For this project we were required to create 3 biomes using landscape painting, a road via splines, and a village via splines. I learned about PCG data assets to randomize my house meshes further.
The ground materials I used already came as functions, so I was able to plug them into the landscape layer right after adding an output for the height. These layers appear as double/float attributes in the PCG, which we can filter off of.
The overall formula for everything is the same: sampling the surface, culling points that overlap with the future road and village houses, filtering out the other biomes and getting the distance against those, and adding a point grid around those points and spawning smaller foliage on them.

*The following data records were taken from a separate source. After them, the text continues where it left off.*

-- ==== Sys2Proof/WellFormed.lean ====
section
/-! DEFINITION. Which commands have an encoding: a payload's length must fit its 16-bit `len` field (spec/30_encoding.md
R71, R72). Every other field is as wide as its type. -/

namespace Sys2Proof

/-- A payload whose length fits the `len` field: 0 to 65535 bytes (R72). -/
def payloadFits (payload : List Byte) : Bool := decide (payload.length ≤ 65535)

/-- A command that some byte string encodes. -/
def Instr.wellFormed : Instr → Bool
  | .pack e => payloadFits e
  | .unpack r => payloadFits r
  | .rqNew _ _ _ => true
  | .rqEnc => true
  | .rqDec d => payloadFits d
  | .rsClr _ => true
  | .rsNew _ _ p => payloadFits p
  | .rsGetBits => true
  | .rsGetRaw => true
  | .rsGetBc => true
  | .rsSetBits e => payloadFits e
  | .rsSetRaw r => payloadFits r
  | .rsSetBit _ _ => true
  | .rsRstBit _ => true
  | .rsGetBit _ => true
  | .rsEnc => true
  | .rsDec d => payloadFits d
  | .execute => true
  | .rdReg _ => true

end Sys2Proof
end

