-- ==== Sys2Proof/Machine/Step.lean ====
section
/-! DEFINITION. One step of the block (spec/30_encoding.md R70): decode the command at the head of the stream, move past
it, run its meaning. -/

namespace Sys2Proof.Machine

/-- One step. A halted block has none (R185); an incomplete command or an empty stream has none (R77, R201); an
illegal opcode takes `ILLCMD` (R178). -/
def step (s : State) : Host.Outcome State Fault Refusal :=
  if s.halted then .fault .halted
  else
    match decode s.cmd with
    | .command i rest => exec i (advance i rest s)
    | .incomplete => .fault (holdFault s)
    | .illegal _ => .next (takeIllegal s)

/-- A table word placed where the next step decodes it: at the head of the command stream, the block not halted
(a fixed name of the host's; log entry 9). -/
def State.withFetchWord (s : State) (nbits w : Nat) : State :=
  { s with halted := false, cmd := tableBytes nbits w ++ s.cmd }

end Sys2Proof.Machine
end

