@[simp] theorem emit_rqV (r : Record) (s : State) : (emit r s).rqV = s.rqV := rfl
@[simp] theorem emit_rqFc (r : Record) (s : State) : (emit r s).rqFc = s.rqFc := rfl
@[simp] theorem emit_rqAddr (r : Record) (s : State) : (emit r s).rqAddr = s.rqAddr := rfl
@[simp] theorem emit_rqCount (r : Record) (s : State) : (emit r s).rqCount = s.rqCount := rfl
@[simp] theorem emit_rsV (r : Record) (s : State) : (emit r s).rsV = s.rsV := rfl
@[simp] theorem emit_rsFc (r : Record) (s : State) : (emit r s).rsFc = s.rsFc := rfl
@[simp] theorem emit_bits (r : Record) (s : State) : (emit r s).bits = s.bits := rfl
@[simp] theorem emit_raw (r : Record) (s : State) : (emit r s).raw = s.raw := rfl
@[simp] theorem emit_bc (r : Record) (s : State) : (emit r s).bc = s.bc := rfl
@[simp] theorem emit_err (r : Record) (s : State) : (emit r s).err = s.err := rfl
@[simp] theorem emit_halted (r : Record) (s : State) : (emit r s).halted = s.halted := rfl
@[simp] theorem emit_pc (r : Record) (s : State) : (emit r s).pc = s.pc := rfl
@[simp] theorem emit_cmd (r : Record) (s : State) : (emit r s).cmd = s.cmd := rfl
@[simp] theorem emit_res (r : Record) (s : State) : (emit r s).res = s.res ++ [r] := rfl
@[simp] theorem emit_dsValidateIn (r : Record) (s : State) : (emit r s).dsValidateIn = s.dsValidateIn := rfl
@[simp] theorem emit_dsValuesIn (r : Record) (s : State) : (emit r s).dsValuesIn = s.dsValuesIn := rfl
@[simp] theorem emit_dsQueries (r : Record) (s : State) : (emit r s).dsQueries = s.dsQueries := rfl
@[simp] theorem emit_dsTick (r : Record) (s : State) : (emit r s).dsTick = s.dsTick := rfl
@[simp] theorem emit_cfg (r : Record) (s : State) : (emit r s).cfg = s.cfg := rfl

@[simp] theorem takeFault_rqV (c : Cause) (s : State) : (takeFault c s).rqV = s.rqV := rfl
@[simp] theorem takeFault_rqFc (c : Cause) (s : State) : (takeFault c s).rqFc = s.rqFc := rfl
@[simp] theorem takeFault_rqAddr (c : Cause) (s : State) : (takeFault c s).rqAddr = s.rqAddr := rfl
@[simp] theorem takeFault_rqCount (c : Cause) (s : State) : (takeFault c s).rqCount = s.rqCount := rfl
@[simp] theorem takeFault_rsV (c : Cause) (s : State) : (takeFault c s).rsV = s.rsV := rfl
@[simp] theorem takeFault_rsFc (c : Cause) (s : State) : (takeFault c s).rsFc = s.rsFc := rfl
@[simp] theorem takeFault_bits (c : Cause) (s : State) : (takeFault c s).bits = s.bits := rfl
@[simp] theorem takeFault_raw (c : Cause) (s : State) : (takeFault c s).raw = s.raw := rfl
@[simp] theorem takeFault_bc (c : Cause) (s : State) : (takeFault c s).bc = s.bc := rfl
@[simp] theorem takeFault_err (c : Cause) (s : State) : (takeFault c s).err = s.err ||| c.errBit := rfl
@[simp] theorem takeFault_halted (c : Cause) (s : State) : (takeFault c s).halted = (s.halted || c.halts) := rfl
@[simp] theorem takeFault_pc (c : Cause) (s : State) : (takeFault c s).pc = s.pc := rfl
@[simp] theorem takeFault_cmd (c : Cause) (s : State) : (takeFault c s).cmd = s.cmd := rfl
@[simp] theorem takeFault_res (c : Cause) (s : State) : (takeFault c s).res = s.res ++ [⟨.fault c, []⟩] := rfl
@[simp] theorem takeFault_dsValidateIn (c : Cause) (s : State) : (takeFault c s).dsValidateIn = s.dsValidateIn := rfl
@[simp] theorem takeFault_dsValuesIn (c : Cause) (s : State) : (takeFault c s).dsValuesIn = s.dsValuesIn := rfl
@[simp] theorem takeFault_dsQueries (c : Cause) (s : State) : (takeFault c s).dsQueries = s.dsQueries := rfl
@[simp] theorem takeFault_dsTick (c : Cause) (s : State) : (takeFault c s).dsTick = s.dsTick := rfl
@[simp] theorem takeFault_cfg (c : Cause) (s : State) : (takeFault c s).cfg = s.cfg := rfl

To make a nicer falloff gradient for smaller foliage like my grass and flowers, I lerped between the distance gradient and some noise. I set the noise max very low and used Density Filter to get rid of everything below 0.2.
This was one of my first attempts to use Shape Grammar, though I couldn't figure out what I did wrong. I intended to randomize which one out of 2 meshes would be spawned, but it defaults to only one of them. I did still learn how to spawn spline meshes through an attribute rather than in the node itself.
Looking at the attribute list here, we can see the mesh path has 2 variations. Since I'm spawning a spline mesh, I have to turn the points back into a spline, which loses the attributes. Attempting to copy the attributes back on only brings back one mesh variation.
Spawning meshes based on attribute for a spline mesh works slightly differently from the static mesh spawner. There's an option on the node for override descriptions, and you tell it which attribute to target through that.
This was the most interesting part for me. I used Quixel's Medieval Village project, which includes an example world with buildings scattered around. These houses were built with modkits, not a single static mesh.
By converting the selected meshes/houses into a level instance (right click), the selected area can become its own asset to use. Then right click on it in the content browser, go to Asset Actions and chose Create PCG Assets.
You can now bring the PCG asset into your graph with the Load PCG Data Asset node! copy its points to your target points, and set your static mesh spawner to use attributes.
But the really neat thing is tags. Inside the level instance, you can tag meshes (and groups) just like you could with actors. I tagged things like moss, fences, and clutter. Then with attribute filters I randomized how many features actually would appear on each individual house.
I scattered some wagons, benches, and crates around based off a circular space around each house. The Create Points Sphere can spawn a circle if you set the Latitudinal start and end angles to 0.